I

I

Самые прекрасные, самые благородные, самые героические поступки не имеют никакой цены, если они совершены сумасшедшим, если тем, кто совершил их, не руководили свободная воля и ясное сознание окружающего. С другой стороны, никакие преступления не могут быть вменены в вину сумасшедшему. Он не может быть ни награжден, ни наказан, его нельзя счесть ни преступником, ни героем. Он — ничто, нуль. История считается лишь с последствиями его безумных действий; с ним самим ей делать нечего. Она не предает его память забвению лишь потому, что ей, как лермонтовскому Демону, «забвенья не дал Бог»{49}.

Был ли Павел таким сумасшедшим? Должны ли мы раз навсегда отказаться от всякого суда над ним? Правы ли те, кто считает, что в жилах его текла кровь того голштинского дома, который «в течение одного столетия произвел трех сумасшедших»{50}, и в том числе императора Петра III, отца императора Павла? Другими словами: верно ли широко распространенное убеждение, что Павел страдал наследственным помешательством? Но разрешение этого вопроса зависит от разрешения загадки, имевшей трагическое влияние на всю жизнь Павла I: был ли он в действительности сыном того, кого принято считать его отцом? Если мы даже признаем, что сумасшествие неизбежно передается от отца к сыну, то все-таки не сможем на основании сумасшествия Петра III признать сумасшедшим и Павла. Слишком много данных говорит за то, что он вовсе и не был сыном законного своего отца.

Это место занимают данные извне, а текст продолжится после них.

/-- Ports as the operator defines them (05 R182 code 0x05). DIFF and SUM take all PHASOR or all F32 and I32. -/
def portsOk (r : InstRec) : Bool :=
  let mode := (nth r.params 0 0).toNat
  let n := r.ins.length
  let ps := (List.range n).zip r.ins
  let same := if r.op = 0x0106 ∨ r.op = 0x0301 then r.ins.all (fun p => p.ty == 5) || r.ins.all (fun p => p.ty != 5) else true
  decide ((opPorts r.op).1 ≤ n ∧ n ≤ (opPorts r.op).2) && (r.op != 0x0109 || n == 2 || n == 6) &&
    ps.all (fun x => (opInTypes r.op mode x.1).contains x.2.ty && wordsOk x.2 && (x.2.flag != opSample r.op x.1)) && same &&
    r.outs.map (fun p => p.ty) == opOutTypes r.op r.ins && r.outs.all wordsOk &&
    (r.op != 0x0303 || r.outs.map (fun p => p.words) == r.ins.map (fun p => p.words))

/-! ### Settings (09 R284, R286, R297, R303) -/

/-- The range of a setting: a number, or an F32 between two values given in 1/1000. -/
inductive SetRange where
  | u (lo hi : Nat)
  | f (lo hi : Int)
  | pos
  | any
  deriving DecidableEq, Repr

def setOk (r : SetRange) (w : U32) : Bool :=
  match r with
  | .u lo hi => inRange w.toNat lo hi
  | .f lo hi => f32Finite w && f32Le (f32OfRat lo 1000) w && f32Le w (f32OfRat hi 1000)
  | .pos => f32Finite w && f32Lt 0 w
  | .any => f32Finite w

def usDelay : SetRange := .u 0 600000000
/-- The four words of a stage, its pickup range in 1/1000. -/
def stageRange (under : Bool) (lo hi : Int) : List SetRange := [.f lo hi, if under then .f 1010 2000 else .f 500 990, usDelay, usDelay]

/-- The settings of an operator with `k` input ports, in block order; `mode` is the second setting of UVOV. -/
def opSettings (op k mode : Nat) : List SetRange :=
  let m : Int := 1000000000
  if op = 0x0101 then [.u 0 1, .u 8 320, .pos]
  else if op = 0x0102 then [.u 0 1]
  else if op = 0x0103 then .pos :: stageRange false 1000 m
  else if op = 0x0104 then [.pos, .u 0 7, .f 1000 100000000, .f 10 100000, usDelay, usDelay, .u 0 2, usDelay]
  else if op = 0x0105 then [.f (-180000) 180000, .f 10000 90000, .f 0 100000000, .f 0 100000000]
  else if op = 0x0106 then .pos :: .u k k :: (List.replicate k (.f 50 20000) ++
    [.f 1000 100000000, .f 0 1000, .f 1000 m, .f 0 2000, .f 1000 m, usDelay])
  else if op = 0x0107 then [.pos, .u 0 1, .u 0 1] ++ stageRange (mode == 0) 1000 2000000000 ++ [.f 0 2000000000]
  else if op = 0x0108 then [.u 50 60, .u 0 1, .f 40000 70000, .f 10 1000, usDelay, usDelay, .f 0 10000, usDelay, .u 8 4800, .f 0 2000000000]
  else if op = 0x0109 then .u 0 1 :: (stageRange false 0 1000000000000 ++ [.f (-5000) 5000])
  else if op = 0x010A then [.f 1000 50000, .f 10 1000, .f 1000 60000, .f 0 2000000000, .f 0 2000000000, .u 0 4, .u 8 4800]
  else if op = 0x010B then [.pos, .u 0 2, .f 1000 100000000, usDelay, usDelay]
  else if op = 0x010C then [.pos, .f 1000 100000000, .f 1000 100000000, .f 1000 100000000, .f 500 2000, .f 500 2000, .f 100 2000, .f 0 2000]
  else if op = 0x010D then [.u 0 1, .pos, .u 8 4800, .f 50 950, usDelay, .f 50 1000, usDelay, .f 0 2000000000]
  else if op = 0x0201 then [.u 0 2, .pos, .f 1000 m, .u 1 8, .f 1000 m, .u 1 1024, usDelay, .f 500 990, .f 100 1000]
  else if op = 0x0202 then [.u 0 2, .pos, .f 100 10000000, .u 2 32, .f 0 m, .u 1 8]
  else if op = 0x0203 then [.pos, .u 8 1024, .f 20 1000, .f 0 100000000, usDelay, usDelay]
  else if op = 0x0301 then .u k k :: List.replicate k (.f (-1000000000) 1000000000)
  else if op = 0x0302 then [.any, .any]
  else if op = 0x0303 then [.u 1 4096]
  else if op = 0x0304 then [.u 0 1, .any, .f 0 (340282346638528859811704183484516925440 * 1000)]
  else if op = 0x0305 then [.u 0 3, usDelay]
  else if op = 0x0306 then [.u 0 511, .u 0 1000000]
  else if op = 0x0307 then [.u 0 2, .u 0 255, .u 0 63]
  else [.u 0 255, .u 0 1]

/-- Conditions between settings, and port counts that a setting fixes (09 R286, R288, R297, R689). -/
def settingsAgree (r : InstRec) : Bool :=
  let p (i : Nat) : U32 := nth r.params i 0
  let k := r.ins.length
  let op := r.op
  if op = 0x0101 then (p 1).toNat % 2 == 0
  else if op = 0x0104 then (p 6).toNat != 2 || decide (5 ≤ (p 1).toNat)
  else if op = 0x0108 then ((p 0).toNat == 50 || (p 0).toNat == 60) && (f32IsZero (p 6) || f32Le (f32OfRat 1 10) (p 6))
  else if op = 0x0109 then k == (if (p 0).toNat = 0 then 6 else 2)
  else if op = 0x010B then (p 1).toNat == 0 || k == 3
  else if op = 0x010C then f32Lt (p 6) (p 5)
  else if op = 0x010D then k == (if (p 0).toNat = 0 then 2 else 3) && f32Lt (p 3) (p 5)
  else if op = 0x0305 then (p 0).toNat != 3 || k == 2
  else if op = 0x0307 then (p 0).toNat != 2 || inRange (p 1).toNat 1 4
  else true

/-- Settings and initial state of an instance (05 R180; code 0x04). -/
def paramsOk (r : InstRec) : Bool :=
  let rs := opSettings r.op r.ins.length (nth r.params 1 0).toNat
  r.params.length == rs.length && (rs.zip r.params).all (fun x => setOk x.1 x.2) && settingsAgree r && r.version == 1

/-! ### Token rates (05 R152, R153): 0 none, 1 EVENT, 1000 P1, else tokens per second -/

def classRate (rate : Nat) : Nat :=
  if rate = 96000 ∨ rate = 24000 then 0 else if rate = 14400 then 1 else if rate = 4800 then 2 else if rate = 2400 then 3 else 9

/-- The rate of a source, from the streams and paths of the image. -/
def sourceRate (m : Image) (s : SourceRec) : Nat :=
  let st (n : Nat) : Nat := match m.streams.find? (fun x => x.num == n) with | some x => x.rate | none => 0
  if s.kind = 1 then st s.a
  else if s.kind = 2 then (match m.paths.find? (fun p => p.num == s.a) with
    | some p => st p.stream / presetFactor p.preset (st p.stream)
    | none => 0)
  else if s.kind = 3 ∨ s.kind = 4 then 1 else 0

/-- The port an edge reads: instance port or source. -/
def edgeProducer (g : Graph) (e : EdgeRec) : Option PortDef :=
  if e.src then (g.sources[e.prod]?).bind (fun s => if e.prodPort = 0 then
      some ⟨false, s.ty, if s.ty = 5 ∨ s.ty = 7 then 2 else if s.ty = 9 then 18 else 1⟩ else none)
  else (g.insts[e.prod]?).bind (fun r => r.outs[e.prodPort]?)

/-- The trigger edges of instance `i` that name a producer; an edge that names none is reported at its own record (R182). -/
def triggersOf (g : Graph) (i : Nat) (r : InstRec) : List EdgeRec :=
  g.edges.filter (fun e => e.cons == i && edgeTrigger r e && (edgeProducer g e).isSome)

/-- The token rate of a producer; `fuel` bounds the chain. -/
def prodRate (m : Image) (g : Graph) : Nat → Bool → Nat → Nat
  | 0, _, _ => 0
  | n + 1, src, i =>
    if src then (match g.sources[i]? with | some s => sourceRate m s | none => 0)
    else match g.insts[i]? with
      | none => 0
      | some r =>
        if r.cls = 4 then 1000 else if r.cls = 5 then 1
        else match (triggersOf g i r).head? with
          | some e => prodRate m g n e.src e.prod
          | none => 0

/-- A rate as the class of a triggered instance needs it: a P1 rate comes from P1 instances alone. A producer of no rate
fails elsewhere: a source that may not trigger at its edge, one that is absent at its own record, a ring of triggers as a
cycle (R182). -/
def ratesOk (m : Image) (g : Graph) (i : Nat) (r : InstRec) : Bool :=
  let rates := ((triggersOf g i r).map (fun e => prodRate m g (g.insts.length + 1) e.src e.prod)).filter (fun x => x != 0)
  let ports := (r.ins.filter (fun p => p.flag)).length
  if r.cls = 4 then rates.all (fun x => x == 1000)
  else if r.cls = 5 then ports == 1 && rates.all (fun x => x == 1)
  else decide (1 ≤ ports) && (match rates with
    | [] => true
    | x :: l => classRate x == r.cls && l.all (fun y => y == x))

/-! ### Records (05 R175 to R179) -/

/-- A failure: code, sleeve, byte offset of the record, identity of the instance. -/
structure GFail where
  code : Nat
  sleeve : Nat
  off : Nat
  ident : Nat
  deriving DecidableEq, Repr

/-- The first check of a list that fails. -/
def firstFail (s off ident : Nat) : List (Nat × Bool) → Option GFail
  | [] => none
  | (code, ok) :: r => if ok then firstFail s off ident r else some ⟨code, s, off, ident⟩

/-- The graph header: `used` counts the instances, edges and sources of the sleeves before (05 R169, R176). -/
def headerCheck (s : Nat) (b : List Byte) (used : Nat × Nat × Nat) : Option GFail :=
  let ni := u32 b 8
  let ne := u32 b 12
  let ns := u32 b 16
  let ioff := u32 b 24
  let eoff := u32 b 28
  let soff := u32 b 32
  let poff := u32 b 36
  firstFail s 0 0 [
    (0x01, u16 b 0 == 0x0501 && u16 b 2 == 64 && u16 b 6 == 1 && zeros b 44 20 && ioff % 8 == 0 && eoff % 8 == 0 && soff % 8 == 0 &&
      poff % 8 == 0 && decide (64 ≤ ioff ∧ ioff ≤ eoff ∧ eoff + 24 * ne ≤ soff ∧ soff + 16 * ns ≤ poff ∧ poff + u32 b 20 ≤ b.length)),
    (0x02, decide (used.1 + ni ≤ 16384 ∧ used.2.1 + ne ≤ 65536 ∧ used.2.2 + ns ≤ 8192))]

/-- Does an instance before instance `i` of a sleeve name the trip signal (09 R306)? -/
def tripTaken (m : Image) (s i : Nat) (sig : U32) : Bool :=
  let names (r : InstRec) : Bool := r.op == 0x0306 && nth r.params 0 0 == sig
  (m.graphs.takeWhile (fun x => x.1 != s)).any (fun x => x.2.insts.any names) ||
    (m.graphs.any (fun x => x.1 == s && (x.2.insts.take i).any names))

Когда императрица Елизавета Петровна решила повенчать великого князя П[етра] Ф[едоровича], племянника своего и наследника престола, с принцессой Софией-Фредерикой-Августой Ангальт-Цербстской, впоследствии императрицей Екат[ериной] II, врачи, принимая во внимание физическую слабость великого князя, советовали отложить свадьбу[48]. Однако Елизавета не последовала этим советам, и в 1745 году свадьба была отпразднована. Между тем врачи оказались правы. Некая г-жа Крузе «захотела на следующий день (после свадьбы) расспросить новобрачных, но ее надежды оказались тщетными; и в этом положении дело оставалось в течение девяти лет без малейшего изменения»[49].

Бездетность этого брака сердила и волновала Елизавету. Недовольная и огорченная поведением своего племянника, выказывавшего все признаки если не сумасшествия, то во всяком случае крайнего слабоумия, императрица была права, мечтая о передаче престола не непосредственно Петру Федоровичу, а будущему его сыну. Неограниченная власть и отсутствие точного закона о престолонаследии давали ей возможность со временем отстранить не оправдавшего ее надежд племянника и объявить наследником ребенка, который бы должен родиться от его брака.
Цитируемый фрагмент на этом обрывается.